*Exercise data*:
/-- Obligations.PowerStatesComplete: for each clause a state and operands that meet its hypotheses. -/
theorem witness_powerStatesComplete :
    (∃ (s : State) (q : Req), s.rd 0x3000 10 = 0 ∧ s.writeAbort q 0x3000 10 1 1 = 0) ∧
    (∃ (s : State) (q : Req), s.rd 0x3000 10 = 0 ∧ s.writeAbort q 0x3000 10 1 2 = 0) ∧
    (∃ (s : State) (q : Req), s.writeAbort q 0x3000 10 1 0 = 0) ∧
    (∃ (s : State), s.fwUp = true) ∧
    (∃ (s : State), s.dev.por = true ∧ s.dev.shutdown = false) ∧
    (∃ (s : State) (celsius : Int), s.dev.por = false ∧ 100 ≤ celsius) ∧
    (∃ (s : State) (celsius : Int), s.dev.por = false ∧ celsius < 95) ∧
    (∃ (s : State) (celsius : Int), s.dev.por = false ∧ 110 ≤ celsius) ∧
    (∃ (s : State), s.dev.shutdown = true) :=
  ⟨⟨up [], .kimbe, by decide +kernel⟩,
⟨up [], .kimbe, by decide +kernel⟩,
⟨up [], .kimbe, by decide +kernel⟩,
⟨up [], by decide +kernel⟩,
⟨State.reset, by decide +kernel⟩,
⟨up [], 100, by decide +kernel⟩,
⟨up [], 0, by decide +kernel⟩,
⟨up [], 110, by decide +kernel⟩,
⟨{ up [] with dev := { (up []).dev with shutdown := true } }, by decide +kernel⟩⟩

/-- Obligations.PrimeDieCompletes: for each clause a state and operands that meet its hypotheses. -/
theorem witness_primeDieCompletes :
    (∃ (s : State), s.fwUp = true ∧ s.split = false ∧ (¬s.primeDie ∈ s.mgt.released) ∧ s.mgt.leaseSentAt + 1000000 ≤ s.now) ∧
    (∃ (s : State) (d : Fin 2), s.fwUp = true ∧ s.split = false ∧ ↑d = s.primeDie ∧ (¬↑d ∈ s.mgt.released)) ∧
    (∃ (s : State) (d : Fin 2) (claim : Bool), s.fwUp = true ∧ s.split = false ∧ ↑d ≠ s.primeDie ∧ claim = true) ∧
    (∃ (s : State) (d : Fin 2) (claim : Bool), s.fwUp = true ∧ s.split = false ∧ ↑d ≠ s.primeDie ∧ claim = false) ∧
    (∃ (s : State) (d : Fin 2), s.fwUp = true ∧ s.primeDie = ↑d ∧ s.mgt.tieLow = true ∧ s.split = false ∧ (s.mgt.leaseSentAt + 2000000 ≤
      s.now ∨ s.rd (railObj (4 * ↑d + 3)) 5 ≠ 1)) ∧
    (∃ (s : State) (d : Fin 2), s.fwUp = true ∧ s.split = false ∧ s.primeDie = ↑d ∧ s.mgt.ackLapsed = false ∧ s.mgt.lastAck + 3000000 ≤
      s.now) ∧
    (∃ (s : State) (d : Fin 2), s.fwUp = true ∧ s.split = false ∧ s.primeDie ≠ ↑d ∧ s.mgt.lastLease + 3000000 ≤ s.now ∧ s.mgt.lapsedAt ≤
      s.mgt.lastLease ∧ s.mgt.tieLow = true) ∧
    (∃ (s : State) (d : Fin 2), s.fwUp = true ∧ s.split = false ∧ s.primeDie ≠ ↑d ∧ s.mgt.lastLease + 3000000 ≤ s.now ∧ s.mgt.lapsedAt ≤
      s.mgt.lastLease ∧ s.mgt.tieLow = false ∧ (¬↑d ∈ s.mgt.released)) ∧
    (∃ (s : State), s.fwUp = true ∧ s.split = false) ∧
    (∃ (s : State) (q : Req) (v : BitVec 8), s.writeAbort q 0x1030 4 1 v.toNat = 0) :=
  ⟨⟨up [], by decide +kernel⟩,
⟨up [], 0, by decide +kernel⟩,
⟨up [], 1, true, by decide +kernel⟩,
⟨up [], 1, false, by decide +kernel⟩,
⟨up [], 0, by decide +kernel⟩,
⟨up [], 0, by decide +kernel⟩,
⟨up [], 1, by decide +kernel⟩,
⟨{ up [] with mgt := { tieLow := false } }, 1, by decide +kernel⟩,
⟨up [], by decide +kernel⟩,
⟨up [o 0x1030 3 2], .kimbe, 1, by decide +kernel⟩⟩

/-- Obligations.PrismCompletes: for each clause a state and operands that meet its hypotheses. -/
theorem witness_prismCompletes :
    ∃ (s : State) (c : Clu) (g : PrismCfg), (s.fab.prism (cn c)).cfg = some g ∧ s.canStart (rn ⟨c.die, c.region⟩) = true ∧ prismFault g =
      none ∧ s.fab.prismRest (cn c) g = true ∧ ∃ (i : Nat) (cPoison : Bool) (f : FabSt), s.fab.prismEntry (cn c) g = some (i, cPoison, f)
      ∧ ∃ (ws : List (Nat × Word)) (f1 : FabSt), f.takeAll (List.map (sinkCluster (cn c)) (chansUsed (g.entry i))) = some (ws, f1) :=
  ⟨upFab [] { gsr := false, prisms := ⟨[(0, { cfg := some pg })]⟩, pools := ⟨[(0, { read0 := some Word.zero })]⟩, wordSel := ⟨[(0, 1)]⟩ },
   ⟨0, 0, 0⟩, pg, by decide +kernel, by decide +kernel, by decide +kernel, by decide +kernel, _, _, _,
   (Option.some_get (by decide +kernel)).symm, _, _, (Option.some_get (by decide +kernel)).symm⟩

/-- Obligations.PrismSources: for each clause a state and operands that meet its hypotheses. -/
theorem witness_prismSources :
    (∃ (s : State) (ws : List (Nat × Word)) (k : Nat) (w : Word), k < 2 ∧ cellsFind ws k = some w) ∧
    (∃ (s : State) (x : PrismSt) (j : Nat) (v : BitVec 128) (p : Bool), j < 4 ∧ x.l[j]? = some (v, p)) ∧
    (∃ (s : State) (e : Nat), fieldAt e 40 2 = 0 ∧ 2 ≤ opSrcA e) ∧
    (∃ (s : State) (e : Nat), fieldAt e 40 2 = 1 ∧ 2 ≤ opSrcB e) ∧
    (∃ (s : State) (e : Nat), fieldAt e 40 2 = 2 ∧ 2 ≤ opSrcA e) ∧
    (∃ (s : State) (e : Nat), fieldAt e 40 2 = 2 ∧ 2 ≤ opSrcB e) :=
  ⟨⟨up [], [(1, Word.zero)], 1, Word.zero, by decide +kernel⟩,
⟨up [], { l := [(1, false), (2, false), (3, false), (4, true)] }, 3, 4, true, by decide +kernel⟩,
⟨up [], 2 <<< 51, by decide +kernel⟩,
⟨up [], 1 <<< 40 ||| 2 <<< 48, by decide +kernel⟩,
⟨up [], 2 <<< 40 ||| 2 <<< 51, by decide +kernel⟩,
⟨up [], 2 <<< 40 ||| 2 <<< 51 ||| 2 <<< 48, by decide +kernel⟩⟩

/-- Obligations.PseudoChannelsComplete: for each clause a state and operands that meet its hypotheses. -/
theorem witness_pseudoChannelsComplete :
    (∃ (s : State) (die : Fin 2) (pc : Fin 32) (m : PcCmd), ∃ (t : State), t = (s.ageDebt (32 * ↑die + ↑pc)).refreshState (32 * ↑die +
      ↑pc) 0 ∧ s.rd (ctlObj ↑die) 1 = 1 ∧ s.loopClocks (↑die) 2 = true ∧ s.parityBusy (32 * ↑die + ↑pc) = false ∧ (s.pc (32 * ↑die +
      ↑pc)).unsure < 32 ∧ t.nextCmd (32 * ↑die + ↑pc) = PcPick.cmd m) ∧
    (∃ (s : State) (die : Fin 2) (pc : Fin 32) (m : PcCmd), ∃ (t : State), t = (s.ageDebt (32 * ↑die + ↑pc)).refreshState (32 * ↑die +
      ↑pc) 0 ∧ s.rd (ctlObj ↑die) 1 = 1 ∧ s.loopClocks (↑die) 2 = true ∧ s.parityBusy (32 * ↑die + ↑pc) = false ∧ List.find? (fun (m :
      PcCmd) => !m.aged && decide (m.at_ + 8 * s.rd (ctlObj ↑die) 4 ≤ s.now)) (s.pc (32 * ↑die + ↑pc)).queue = some m) ∧
    (∃ (s : State) (die : Fin 2) (pc : Fin 32), ∃ (t : State), t = (s.ageDebt (32 * ↑die + ↑pc)).refreshState (32 * ↑die + ↑pc) 0 ∧ s.rd
      (ctlObj ↑die) 1 = 1 ∧ s.loopClocks (↑die) 2 = true ∧ s.parityBusy (32 * ↑die + ↑pc) = false ∧ (t.rd (pcRec (32 * ↑die + ↑pc)) 1 = 0
      ∨ t.rd (pcRec (32 * ↑die + ↑pc)) 1 = 3) ∧ t.trefi ↑die ≤ (t.pc (32 * ↑die + ↑pc)).debt ∧ (t.pc (32 * ↑die + ↑pc)).perBank = false ∧
      (∀ (m : PcCmd), m ∈ (t.pc (32 * ↑die + ↑pc)).queue → bankOf (t.stackAddr m.addr) ≠ (t.pc (32 * ↑die + ↑pc)).bank)) ∧
    (∃ (s : State) (die : Fin 2) (pc : Fin 32), ∃ (t : State), t = (s.ageDebt (32 * ↑die + ↑pc)).refreshState (32 * ↑die + ↑pc) 0 ∧ s.rd
      (ctlObj ↑die) 1 = 1 ∧ s.loopClocks (↑die) 2 = true ∧ s.parityBusy (32 * ↑die + ↑pc) = false ∧ (s.pc (32 * ↑die + ↑pc)).perBank =
      true) ∧
    (∃ (s : State) (die : Fin 2) (pc : Fin 32), ∃ (t : State), t = (s.ageDebt (32 * ↑die + ↑pc)).refreshState (32 * ↑die + ↑pc) 0 ∧ s.rd
      (ctlObj ↑die) 1 = 1 ∧ s.loopClocks (↑die) 2 = true ∧ s.parityBusy (32 * ↑die + ↑pc) = false ∧ (s.pc (32 * ↑die + ↑pc)).perBank =
      false ∧ s.rd (pcRec (32 * ↑die + ↑pc)) 1 = 2) ∧
    (∃ (s : State) (die : Fin 2) (pc : Fin 32), ∃ (t : State), t = (s.ageDebt (32 * ↑die + ↑pc)).refreshState (32 * ↑die + ↑pc) 0 ∧ s.rd
      (ctlObj ↑die) 1 = 1 ∧ s.loopClocks (↑die) 2 = true ∧ s.parityBusy (32 * ↑die + ↑pc) = false ∧ s.rd (pcRec (32 * ↑die + ↑pc)) 1 < 2
      ∧ 8 * 64 * s.trefi ↑die < s.debtNow (32 * ↑die + ↑pc)) ∧
    (∃ (s : State) (die : Fin 2) (pc : Fin 32), ∃ (t : State), t = (s.ageDebt (32 * ↑die + ↑pc)).refreshState (32 * ↑die + ↑pc) 0 ∧ s.rd
      (ctlObj ↑die) 1 = 1 ∧ s.loopClocks (↑die) 2 = true ∧ s.parityBusy (32 * ↑die + ↑pc) = false ∧ s.rd (pcRec (32 * ↑die + ↑pc)) 1 = 0
      ∧ (s.pc (32 * ↑die + ↑pc)).queue = [] ∧ (s.pc (32 * ↑die + ↑pc)).perBank = false ∧ (s.pc (32 * ↑die + ↑pc)).idleFrom + s.rd (ctlObj
      ↑die) 5 ≤ s.now) :=
  ⟨⟨{ up [] with mem := { pcs := ⟨[(0, { queue := [⟨false, 0, 0, 0, 0, 1, 5, false, false, 1⟩], last := 100000000000 })]⟩ } }, 0, 0,
    ⟨false, 0, 0, 0, 0, 1, 5, false, false, 1⟩, _, rfl, by decide +kernel⟩,
⟨{ up [o 0x4010 4 1] with mem := { pcs := ⟨[(0, { queue := [⟨false, 0, 0, 0, 0, 1, 5, false, false, 1⟩] })]⟩ } }, 0, 0,
    ⟨false, 0, 0, 0, 0, 1, 5, false, false, 1⟩, _, rfl, by decide +kernel⟩,
⟨{ up [] with mem := { pcs := ⟨[(0, { debt := 5000, last := 100000000000 })]⟩ } }, 0, 0, _, rfl, by decide +kernel⟩,
⟨{ up [] with mem := { pcs := ⟨[(0, { perBank := true, last := 100000000000 })]⟩ } }, 0, 0, _, rfl, by decide +kernel⟩,
⟨{ up [o 0x4300 1 2] with mem := { pcs := ⟨[(0, { last := 100000000000 })]⟩ } }, 0, 0, _, rfl, by decide +kernel⟩,
⟨{ up [] with mem := { pcs := ⟨[(0, { debt := 10000000, last := 100000000000 })]⟩ } }, 0, 0, _, rfl, by decide +kernel⟩,
⟨{ up [] with mem := { pcs := ⟨[(0, { last := 100000000000 })]⟩ } }, 0, 0, _, rfl, by decide +kernel⟩⟩
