/-- MISC-MEM (rule R137, decision D12). -/
def decodeMiscMem (w : InstrWord) : Option Instr :=
  if fieldFunct3 w = 0b000#3 ∧ fieldRd w = 0#5 ∧ fieldRs1 w = 0#5 then
    some (.fence (w.extractLsb' 28 4) (w.extractLsb' 24 4) (w.extractLsb' 20 4))
  else if w = 0x0000100F#32 then some .fenceI
  else none

/-- The operation the word selects, or none for UNSUPPORTED: by the primary opcode, then by the tables of its group
(rules R125 to R127, R138, R139). -/
def decodeOption (xl : Xlen) (w : InstrWord) : Option Instr :=
  let op := fieldOpcode w
  if op = 0x03#7 then decodeLoad xl w
  else if op = 0x0F#7 then decodeMiscMem w
  else if op = 0x13#7 then decodeOpImm xl w
  else if op = 0x17#7 then some (.auipc (fieldRd w) (fieldImmU w))
  else if op = 0x1B#7 ∧ xl = .rv64 then decodeOpImm32 w
  else if op = 0x23#7 then decodeStore xl w
  else if op = 0x33#7 then decodeOp w
  else if op = 0x37#7 then some (.lui (fieldRd w) (fieldImmU w))
  else if op = 0x3B#7 ∧ xl = .rv64 then decodeOp32 w
  else if op = 0x63#7 then decodeBranch w
  else if op = 0x67#7 then decodeJalr w
  else if op = 0x6F#7 then some (.jal (fieldRd w) (fieldImmJ w))
  else if op = 0x73#7 then decodeSystem w
  else none

/-- `Decode(w)`: total, reading only w and XLEN (rule R125). -/
def decodeWord (xl : Xlen) (w : InstrWord) : Except DecodeError Instr :=
  match decodeOption xl w with
  | some i => .ok i
  | none => .error (.unsupported w)

/-! ### Bytes (rules R83 to R85) -/

/-- The number whose bytes, the least significant first, are these. -/
def leNat : List Byte → Nat
  | [] => 0
  | b :: bs => b.toNat + 256 * leNat bs

/-- The `n` low bytes of a number, the least significant first. -/
def leBytes : Nat → Nat → List Byte
  | 0, _ => []
  | n + 1, v => BitVec.ofNat 8 v :: leBytes n (v / 256)

/-- Decoding a run of bytes: the first four are one instruction word, low byte first (rules R85, R110); the rest is
given back. -/
def decodeBytes (xl : Xlen) : List Byte → Except DecodeError (Instr × List Byte)
  | b0 :: b1 :: b2 :: b3 :: rest =>
    match decodeWord xl (BitVec.ofNat 32 (leNat [b0, b1, b2, b3])) with
    | .ok i => .ok (i, rest)
    | .error e => .error e
  | bytes => .error (.truncated bytes.length)

/-- The instruction the decoder reads from the table word `w` of `nbits` bits (every instruction has 32), at the XLEN of
the reset state, where every row of the table exists. -/
def decodeTableWord (nbits w : Nat) : Option Instr :=
  match decodeBytes Config.xlen (leBytes 4 (w % 2 ^ nbits)) with
  | .ok (i, _) => some i
  | .error _ => none

/-! ### The encoder (rules R112 to R117, R126 to R138) -/

/-- R-type (rule R112). -/
def encodeR (funct7 : BitVec 7) (rs2 rs1 : Reg) (funct3 : BitVec 3) (rd : Reg) (opcode : BitVec 7) : InstrWord :=
  funct7 ++ rs2 ++ rs1 ++ funct3 ++ rd ++ opcode

/-- I-type (rule R113). -/
def encodeI (imm : BitVec 12) (rs1 : Reg) (funct3 : BitVec 3) (rd : Reg) (opcode : BitVec 7) : InstrWord :=
  imm ++ rs1 ++ funct3 ++ rd ++ opcode

/-- The shift-immediates of OP-IMM: I-type with imm[11:0] split into a function field and a 6-bit amount (rule R113). -/
def encodeShift (funct6 : BitVec 6) (shamt : BitVec 6) (rs1 : Reg) (funct3 : BitVec 3) (rd : Reg) : InstrWord :=
  funct6 ++ shamt ++ rs1 ++ funct3 ++ rd ++ 0x13#7

/-- S-type (rule R114). -/
def encodeS (imm : BitVec 12) (rs2 rs1 : Reg) (funct3 : BitVec 3) : InstrWord :=
  imm.extractLsb' 5 7 ++ rs2 ++ rs1 ++ funct3 ++ imm.extractLsb' 0 5 ++ 0x23#7

/-- B-type (rule R115). -/
def encodeB (imm : BitVec 13) (rs2 rs1 : Reg) (funct3 : BitVec 3) : InstrWord :=
  imm.extractLsb' 12 1 ++ imm.extractLsb' 5 6 ++ rs2 ++ rs1 ++ funct3 ++ imm.extractLsb' 1 4 ++ imm.extractLsb' 11 1 ++
    0x63#7

/-- U-type (rule R116). -/
def encodeU (imm : BitVec 20) (rd : Reg) (opcode : BitVec 7) : InstrWord :=
  imm ++ rd ++ opcode

/-- J-type, JAL (rule R117). -/
def encodeJ (imm : BitVec 21) (rd : Reg) : InstrWord :=
  imm.extractLsb' 20 1 ++ imm.extractLsb' 1 10 ++ imm.extractLsb' 11 1 ++ imm.extractLsb' 12 8 ++ rd ++ 0x6F#7
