-- ==== Sys2Proof/Machine/Core.lean ====
section
/-! DEFINITION. The machine as the host's interface takes it. -/

def Sys2Proof.core : Host.Core :=
  { State := Sys2Proof.Machine.State
    Fault := Sys2Proof.Machine.Fault
    Refusal := Sys2Proof.Machine.Refusal
    step := Sys2Proof.Machine.step
    reset := Sys2Proof.Machine.State.reset }
end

*Brief*:
In restating the data, begin at its first line, reproduce each line word for word, and conclude with the line that contains "100 ≤ celsius) ∧".

*Problem solution*:
/-- Obligations.PowerStatesComplete: for each clause a state and operands that meet its hypotheses. -/
theorem witness_powerStatesComplete :
    (∃ (s : State) (q : Req), s.rd 0x3000 10 = 0 ∧ s.writeAbort q 0x3000 10 1 1 = 0) ∧
    (∃ (s : State) (q : Req), s.rd 0x3000 10 = 0 ∧ s.writeAbort q 0x3000 10 1 2 = 0) ∧
    (∃ (s : State) (q : Req), s.writeAbort q 0x3000 10 1 0 = 0) ∧
    (∃ (s : State), s.fwUp = true) ∧
    (∃ (s : State), s.dev.por = true ∧ s.dev.shutdown = false) ∧
    (∃ (s : State) (celsius : Int), s.dev.por = false ∧ 100 ≤ celsius) ∧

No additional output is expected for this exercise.